Shallow fusion for Transducer
External language models (LM) are commonly used to improve WERs for E2E ASR models.
This tutorial shows you how to perform shallow fusion
with an external LM
to improve the word-error-rate of a transducer model.
Note
This tutorial is based on the recipe pruned_transducer_stateless7_streaming, which is a streaming transducer model trained on LibriSpeech. However, you can easily apply shallow fusion to other recipes. If you encounter any problems, please open an issue here icefall.
Note
For simplicity, the training and testing corpus in this tutorial is the same (LibriSpeech). However, you can change the testing set to any other domains (e.g GigaSpeech) and use an external LM trained on that domain.
Hint
We recommend you to use a GPU for decoding.

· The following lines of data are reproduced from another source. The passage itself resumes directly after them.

-- ==== Sys2Proof/Machine/Framer.lean ====
section
/-! DEFINITION. `FRAME`, `RDTX` (41_framer.md R67, R69). -/

namespace Sys2Proof.Machine

/-- `FRAME c` (41_framer.md R67): every 16-bit value is framed (R68). -/
def execFrame (c : BitVec 16) (s : State) : Host.Outcome State Fault Refusal :=
  .next ((s.loadFrame c).answer true 0)

/-- `RDTX i` (41_framer.md R69). -/
def execRdtx (i : BitVec 1) (s : State) : Host.Outcome State Fault Refusal :=
  require s.txv .noFrame <|
  checkAddr .tx (txIndex i) 1 <|
  .next (s.answer true (zextByte (s.txAt (txIndex i))))

end Sys2Proof.Machine
end

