-- ==== Sys2Proof/Machine/Session.lean ====
section
/-! DEFINITION. `SOPEN`, `SCLOSE`, `IDCMP`, `RDST` (43_session.md R81 to R84). -/

namespace Sys2Proof.Machine

/-- How an `SOPEN` ends, once the transport has answered (43_session.md R81, 60_exceptions.md R92). -/
def State.endAcquire (s : State) : AcquireAnswer → State
  | .acquired => State.succeed { s with ss := .opened }
  | .failed => s.raise .transportUnavailable

/-- `SOPEN` (43_session.md R81): discard, then ask for a handle. It stops where the transport never answers
(60_exceptions.md R103). -/
def execSopen (s : State) : Host.Outcome State Fault Refusal :=
  match s.acquireAnswer with
  | none => .fault .transportSilent
  | some a => .next (s.discardSession.askAcquire.endAcquire a)

/-- `SCLOSE` (43_session.md R82). -/
def execSclose (s : State) : Host.Outcome State Fault Refusal :=
  .next s.discardSession.succeed

/-- `IDCMP` (43_session.md R83, 60_exceptions.md R95). -/
def execIdcmp (s : State) : Host.Outcome State Fault Refusal :=
  require s.dv .notDecoded <|
  .next (if s.identityMatches then State.succeed { s with ss := .ready }
    else State.raise { s with ss := .opened } .identityMismatch)

/-- `RDST` (43_session.md R84). -/
def execRdst (s : State) : Host.Outcome State Fault Refusal :=
  .next (s.answer true (zextHalf s.st))

end Sys2Proof.Machine
end

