-- ==== Sys2Proof/Laws/Crc.lean ====
section
/-! SUPPORT. Small laws of the CRC-8 function (40_crc8.md R57, R58). -/

namespace Sys2Proof.Machine

/-- What a shift iteration XORs in: the polynomial when the bit shifted out is 1. -/
theorem crcShift_eq (a : Byte) : crcShift a = (a <<< 1) ^^^ (if a.getLsbD 7 then Config.crcPoly else 0) := by
  unfold crcShift
  split <;> simp

/-- A shift iteration is linear over XOR. -/
theorem crcShift_xor (x y : Byte) : crcShift (x ^^^ y) = crcShift x ^^^ crcShift y := by
  have sel : ∀ p q : Bool, (if (p ^^ q) = true then Config.crcPoly else 0) =
      (if p = true then Config.crcPoly else 0) ^^^ (if q = true then Config.crcPoly else (0 : Byte)) := by decide
  rw [crcShift_eq, crcShift_eq, crcShift_eq, BitVec.getLsbD_xor, sel, BitVec.shiftLeft_xor_distrib]
  ac_rfl

/-- `crc8` of one more byte is one more byte step (40_crc8.md R58). -/
theorem crc8_concat (s : List Byte) (b : Byte) : crc8 (s ++ [b]) = crcStep (crc8 s) b := by
  simp [crc8, List.foldl_append]

theorem crc8_nil : crc8 [] = Config.crcInit := rfl

theorem crc8_pair (b0 b1 : Byte) : crc8 [b0, b1] = crcStep (crcStep Config.crcInit b0) b1 := rfl

end Sys2Proof.Machine
end

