-- ==== Sys2Proof/Tests/Slice0.lean ====
section
/-! SUPPORT. Tests on fixed values, each with the place of spec/ its expected result comes from, and a witness for the
hypotheses of every statement that has some. The parameters are the example values of 95_test_vectors.md. -/

namespace Sys2Proof.Tests

open Sys2Proof Sys2Proof.Machine

set_option maxRecDepth 8000

/-! ### The bench -/

/-- `GOOD` of 95_test_vectors.md section 3. -/
def good : Vector Byte 18 :=
  #v[0x09, 0x01, 0x73, 0x01, 0x8A, 0xD4, 0xDE, 0xAD, 0x98, 0xBE, 0xEF, 0x92, 0x12, 0x34, 0x37, 0xAB, 0xCD, 0x6F]

/-- `OTHER` of 95_test_vectors.md, program P3: valid CRCs, another identifier. -/
def other : Vector Byte 18 := (good.set 4 0x8B).set 5 0xE5

/-- `BAD2` of 95_test_vectors.md, program P2: the CRC byte of word 0 corrupted. -/
def bad2 : Vector Byte 18 := good.set 2 0x72

/-- `TAILBAD` of 95_test_vectors.md, program P7: words 2 and 5 invalid. -/
def tailBad : Vector Byte 18 := (good.set 8 0x67).set 17 0x00

/-- After reset, with the example parameters, a transport that grants a handle and answers `b`. -/
def bench (b : Vector Byte 18) : State :=
  { State.reset with
    params := ⟨0x365B, 0x0901018A⟩, acquires := [some .acquired], transfers := [some (.ok b)] }

/-- An open session that holds the frame. -/
def framed (b : Vector Byte 18) : State :=
  { bench b with ss := .opened, tx := [(0, 0x36), (1, 0x5B)], txv := true }

/-- An open session that holds the response `b`. -/
def received (b : Vector Byte 18) : State := { framed b with rx := Memory.fill b.toList, rxv := true }

/-- An open session whose words 0 and 1 are decoded. -/
def decoded (w0 w1 : Half) : State := { received good with w0 := w0, w1 := w1, dv := true }

/-- What a test looks at: `ST` and the last response, where there is a next state. -/
def seen : Host.Outcome State Fault Refusal → Option (Half × Option Response)
  | .next t => some (t.st, t.responses.head?)
  | .fault _ => none
  | .refused _ => none

/-- The next state, where there is one. -/
def nextOf : Host.Outcome State Fault Refusal → Option State
  | .next t => some t
  | .fault _ => none
  | .refused _ => none

/-- Why there is no next state. -/
def stopOf : Host.Outcome State Fault Refusal → Option (Fault ⊕ Refusal)
  | .next _ => none
  | .fault f => some (.inl f)
  | .refused r => some (.inr r)

/-! ### Well-formedness -/

theorem test_rdrx_range : (Instr.rdrx 17).wellFormed = true ∧ (Instr.rdrx 18).wellFormed = false ∧
    (Instr.rdrx 31).wellFormed = false := by decide

theorem test_wchk_range : (Instr.wchk 5).wellFormed = true ∧ (Instr.wchk 6).wellFormed = false ∧
    (Instr.wchk 7).wellFormed = false := by decide

/-! ### Decoding: request words of 95_test_vectors.md sections 2.9 and 3, bit by bit from 30_encoding.md R46 to R48 -/

theorem test_decode_crc_unit :
    decode 0b000100000000000000000000 = .ok .crcinit ∧ decode 0b001000000000000000110001 = .ok (.crcb 0x31) ∧
    decode 0b001000000000000011111111 = .ok (.crcb 0xFF) ∧ decode 0b001100000000000000000000 = .ok .crcrd := by decide

theorem test_decode_framer :
    decode 0b010000000011011001011011 = .ok (.frame 0x365B) ∧ decode 0b010000000000000000000000 = .ok (.frame 0) ∧
    decode 0b010100000000000000000000 = .ok (.rdtx 0) ∧ decode 0b010100000000000000000001 = .ok (.rdtx 1) := by decide

theorem test_decode_parser :
    decode 0b011000000000000000000000 = .ok .xfer ∧ decode 0b011100000000000000010001 = .ok (.rdrx 17) ∧
    decode 0b011100000000000000000110 = .ok (.rdrx 6) ∧ decode 0b100000000000000000000101 = .ok (.wchk 5) ∧
    decode 0b100100000000000000000000 = .ok .parse ∧ decode 0b101000000000000000000001 = .ok (.rdw 1) ∧
    decode 0b101100000000000000000000 = .ok .rdpid := by decide

theorem test_decode_session :
    decode 0b110000000000000000000000 = .ok .idcmp ∧ decode 0b110100000000000000000000 = .ok .sopen ∧
    decode 0b111000000000000000000000 = .ok .sclose ∧ decode 0b000000000000000000000000 = .ok .rdst := by decide

/-- 95_test_vectors.md section 2.9, the illegal words in the table's order. -/
theorem test_illegal_words :
    decode 0xF00000 = .error .reservedSelector ∧ decode 0x010000 = .error .nonzeroZ ∧
    decode 0x000001 = .error .strayArgBits ∧ decode 0x200100 = .error .strayArgBits ∧
    decode 0x500002 = .error .strayArgBits ∧ decode 0x700012 = .error .rxIndexOutOfRange ∧
    decode 0x700020 = .error .strayArgBits ∧ decode 0x800006 = .error .wordIndexOutOfRange ∧
    decode 0x800008 = .error .strayArgBits ∧ decode 0xA00002 = .error .strayArgBits ∧
    decode 0x900001 = .error .strayArgBits ∧ decode 0x4F0000 = .error .nonzeroZ := by decide

/-- 30_encoding.md R55, the examples. -/
theorem test_encode : encode (.crcb 0xBE) = 0x2000BE ∧ encode (.frame 0x365B) = 0x40365B ∧
    encode (.wchk 5) = 0x800005 ∧ encode (.rdrx 17) = 0x700011 ∧ encode .sclose = 0xE00000 := by decide

theorem test_table_words : decodeTableWord 24 0x40365B = some (.frame 0x365B) ∧ decodeTableWord 24 0xF00000 = none ∧
    decodeTableWord 24 0x700012 = none := by decide

theorem test_fetched_word_runs_first :
    seen (step ((framed good).withFetchWord 24 0x500001)) = some (0x0005, some ⟨true, 0x5B⟩) := by decide

/-! ### CRC -/

/-- 95_test_vectors.md section 2.1, with the running value of the third trace. -/
theorem test_crc_traces : crc8 [] = 0xFF ∧ crc8 [0x00, 0x00] = 0x81 ∧ crc8 [0x01, 0x02] = 0x17 ∧
    crcStep 0xFF 0xBE = 0x0C ∧ crc8 [0xBE, 0xEF] = 0x92 := by decide

/-- 95_test_vectors.md section 2.2. -/
theorem test_crc_vectors : crc8 [0x80] = 0xD6 ∧ crc8 [0x02, 0x01] = 0x69 ∧ crc8 [0xFF, 0xFF] = 0xAC ∧
    crc8 [0x36, 0x5B] = 0xFD ∧ crc8 [0x01, 0x8B] = 0xE5 ∧
    crc8 [0x31, 0x32, 0x33, 0x34, 0x35, 0x36, 0x37, 0x38, 0x39] = 0xF7 := by decide

/-- 95_test_vectors.md section 2.3, rows 0x to 7x of the table `T`. -/
def tableLow : List (List Byte) :=
  [[0x00, 0x31, 0x62, 0x53, 0xC4, 0xF5, 0xA6, 0x97, 0xB9, 0x88, 0xDB, 0xEA, 0x7D, 0x4C, 0x1F, 0x2E]] ++
  [[0x43, 0x72, 0x21, 0x10, 0x87, 0xB6, 0xE5, 0xD4, 0xFA, 0xCB, 0x98, 0xA9, 0x3E, 0x0F, 0x5C, 0x6D]] ++
  [[0x86, 0xB7, 0xE4, 0xD5, 0x42, 0x73, 0x20, 0x11, 0x3F, 0x0E, 0x5D, 0x6C, 0xFB, 0xCA, 0x99, 0xA8]] ++
  [[0xC5, 0xF4, 0xA7, 0x96, 0x01, 0x30, 0x63, 0x52, 0x7C, 0x4D, 0x1E, 0x2F, 0xB8, 0x89, 0xDA, 0xEB]] ++
  [[0x3D, 0x0C, 0x5F, 0x6E, 0xF9, 0xC8, 0x9B, 0xAA, 0x84, 0xB5, 0xE6, 0xD7, 0x40, 0x71, 0x22, 0x13]] ++
  [[0x7E, 0x4F, 0x1C, 0x2D, 0xBA, 0x8B, 0xD8, 0xE9, 0xC7, 0xF6, 0xA5, 0x94, 0x03, 0x32, 0x61, 0x50]] ++
  [[0xBB, 0x8A, 0xD9, 0xE8, 0x7F, 0x4E, 0x1D, 0x2C, 0x02, 0x33, 0x60, 0x51, 0xC6, 0xF7, 0xA4, 0x95]] ++
  [[0xF8, 0xC9, 0x9A, 0xAB, 0x3C, 0x0D, 0x5E, 0x6F, 0x41, 0x70, 0x23, 0x12, 0x85, 0xB4, 0xE7, 0xD6]]
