/-- Settles O35: a reset edge loads each register with its reset value, and at any other edge each register is a function
of its own old value and its own pins. -/
theorem unitsAreIndependent : Obligations.UnitsAreIndependent := by
  intro s t s' t' hs ht hrst
  obtain ⟨hr, rfl⟩ | ⟨e, d, hr, he, hd, rfl⟩ := step_cases hs <;>
    obtain ⟨hr', rfl⟩ | ⟨e', d', hr', he', hd', rfl⟩ := step_cases ht
  case inl.inl => exact ⟨fun _ _ _ _ _ => rfl, fun _ _ _ _ => rfl⟩
  case inl.inr => exact absurd (hr.symm.trans (hrst.trans hr')) (by decide)
  case inr.inl => exact absurd (hr.symm.trans (hrst.trans hr')) (by decide)
  case inr.inr =>
    refine ⟨fun hq hvalid hbytes havail hready => ?_, fun hq hvalid hvalue hready => ?_⟩
    · rw [hd, hd'] at hready
      cases hready
      exact hq ▸ decAfter_congr hrst hvalid hbytes havail d s.decQ
    · rw [he, he'] at hready
      cases hready
      exact hq ▸ encAfter_congr hrst hvalid hvalue e s.encQ

end Sys2Proof.Proofs
end

section
/-! Proofs about the handshake and the cycle step of the units (70_reset_and_hazards.md R163 to R168), at one edge and over
runs, and about the edges without a next state (R171). -/

namespace Sys2Proof.Machine

/-! ## `req_ready` (R165) -/

theorem reqReady_eq_true_iff {rst valid ready : Bool} :
    reqReady rst valid ready = true ↔ rst = false ∧ (valid = false ∨ ready = true) := by
  simp [reqReady]

/-- A unit whose response may leave is ready, whatever it holds. -/
@[simp] theorem reqReady_ready (valid : Bool) : reqReady false valid true = true :=
  reqReady_eq_true_iff.2 ⟨rfl, .inr rfl⟩

/-- A unit that holds a response which may not leave is not ready. -/
@[simp] theorem reqReady_held (rst : Bool) : reqReady rst true false = false := by
  simp [reqReady]

/-! ## A unit's register after an edge, in the three cases of R163 -/

section EncAfter

variable {p : Inputs} {ready : Bool} {q : EncQ}

theorem encAfter_of_not_taken (h : (p.encReqValid && reqReady p.rst q.valid ready) = false) :
    encAfter p ready q = ⟨q.valid && !ready, q.len, q.bytes⟩ := by
  simp [encAfter, h]

variable (hrst : p.rst = false)
include hrst

theorem encTaken_eq_true_iff : (p.encReqValid && reqReady p.rst q.valid ready) = true ↔
    p.encReqValid = true ∧ (q.valid = false ∨ ready = true) := by
  rw [Bool.and_eq_true_iff, reqReady_eq_true_iff, and_iff_right hrst]

theorem encAfter_of_taken (hvalid : p.encReqValid = true) (hfree : q.valid = false ∨ ready = true) :
    encAfter p ready q = ⟨true, BitVec.ofNat 4 (encLen p.encReqValue), encBytes p.encReqValue⟩ := by
  rw [encAfter, if_pos ((encTaken_eq_true_iff hrst).2 ⟨hvalid, hfree⟩)]

variable (hno : ¬ (p.encReqValid = true ∧ (q.valid = false ∨ ready = true)))
include hno

theorem encAfter_of_drained (hready : ready = true) : encAfter p ready q = { q with valid := false } := by
  rw [encAfter_of_not_taken (Bool.eq_false_iff.2 (mt (encTaken_eq_true_iff hrst).1 hno)), hready, Bool.not_true,
    Bool.and_false]

theorem encAfter_of_kept (hkeep : ¬ (q.valid = true ∧ ready = true)) : encAfter p ready q = q := by
  have hvalid : (q.valid && !ready) = q.valid := Bool.and_eq_left_iff_imp.2 fun hv => by simpa [hv] using hkeep
  rw [encAfter_of_not_taken (Bool.eq_false_iff.2 (mt (encTaken_eq_true_iff hrst).1 hno)), hvalid]

end EncAfter

section DecAfter

variable {p : Inputs} {ready : Bool} {q : DecQ}

theorem decAfter_of_not_taken (h : (p.decReqValid && reqReady p.rst q.valid ready) = false) :
    decAfter p ready q = ⟨q.valid && !ready, q.err, q.len, q.need, q.value⟩ := by
  simp [decAfter, h]

variable (hrst : p.rst = false)
include hrst

theorem decTaken_eq_true_iff : (p.decReqValid && reqReady p.rst q.valid ready) = true ↔
    p.decReqValid = true ∧ (q.valid = false ∨ ready = true) := by
  rw [Bool.and_eq_true_iff, reqReady_eq_true_iff, and_iff_right hrst]

theorem decAfter_of_taken (hvalid : p.decReqValid = true) (hfree : q.valid = false ∨ ready = true) :
    decAfter p ready q = decResponse p.decReqBytes p.decReqAvail := by
  rw [decAfter, if_pos ((decTaken_eq_true_iff hrst).2 ⟨hvalid, hfree⟩)]

variable (hno : ¬ (p.decReqValid = true ∧ (q.valid = false ∨ ready = true)))
include hno

theorem decAfter_of_drained (hready : ready = true) : decAfter p ready q = { q with valid := false } := by
  rw [decAfter_of_not_taken (Bool.eq_false_iff.2 (mt (decTaken_eq_true_iff hrst).1 hno)), hready, Bool.not_true,
    Bool.and_false]

theorem decAfter_of_kept (hkeep : ¬ (q.valid = true ∧ ready = true)) : decAfter p ready q = q := by
  have hvalid : (q.valid && !ready) = q.valid := Bool.and_eq_left_iff_imp.2 fun hv => by simpa [hv] using hkeep
  rw [decAfter_of_not_taken (Bool.eq_false_iff.2 (mt (decTaken_eq_true_iff hrst).1 hno)), hvalid]

end DecAfter

/-! ## The responses held after an edge -/

/-- Every answer DEC gives is a response to hold. -/
@[simp] theorem decResponse_valid (w : Bus) (a : Len) : (decResponse w a).valid = true := by
  rcases decResponse_cases w a with ⟨need, hq⟩ | ⟨v, hq⟩ <;> rw [hq] <;> rfl

theorem encHeld_encAfter (p : Inputs) (ready : Bool) (q : EncQ) (dq : DecQ) (ps : List Inputs) (draws : Nat) :
    State.encHeld ⟨encAfter p ready q, dq, ps, draws⟩ =
      if p.encReqValid && reqReady p.rst q.valid ready then
        [(BitVec.ofNat 4 (encLen p.encReqValue), encBytes p.encReqValue)]
      else if q.valid && !ready then [(q.len, q.bytes)] else [] := by
  simp only [State.encHeld, encAfter]
  split <;> rfl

For illustration purpose, we will use a pre-trained ASR model from this link. If you want to train your model from scratch, please have a look at Pruned transducer statelessX.
As the initial step, let’s download the pre-trained model.
$ GIT_LFS_SKIP_SMUDGE=1 git clone https://huggingface.co/Zengwei/icefall-asr-librispeech-pruned-transducer-stateless7-streaming-2022-12-29
$ cd icefall-asr-librispeech-pruned-transducer-stateless7-streaming-2022-12-29/exp
$ git lfs pull --include "pretrained.pt"
$ ln -s pretrained.pt epoch-99.pt # create a symbolic link so that the checkpoint can be loaded
$ cd ../data/lang_bpe_500
$ git lfs pull --include bpe.model
$ cd ../../..
To test the model, let’s have a look at the decoding results without using LM. This can be done via the following command:
$ exp_dir=./icefall-asr-librispeech-pruned-transducer-stateless7-streaming-2022-12-29/exp/
$ ./pruned_transducer_stateless7_streaming/decode.py \
--epoch 99 \
--avg 1 \
--use-averaged-model False \
--exp-dir $exp_dir \
--bpe-model ./icefall-asr-librispeech-pruned-transducer-stateless7-streaming-2022-12-29/data/lang_bpe_500/bpe.model \
--max-duration 600 \
--decode-chunk-len 32 \
--decoding-method modified_beam_search
The following WERs are achieved on test-clean and test-other:
$ For test-clean, WER of different settings are:
$ beam_size_4 3.11 best for test-clean
$ For test-other, WER of different settings are:
$ beam_size_4 7.93 best for test-other
These are already good numbers! But we can further improve it by using shallow fusion with external LM. Training a language model usually takes a long time, we can download a pre-trained LM from this link.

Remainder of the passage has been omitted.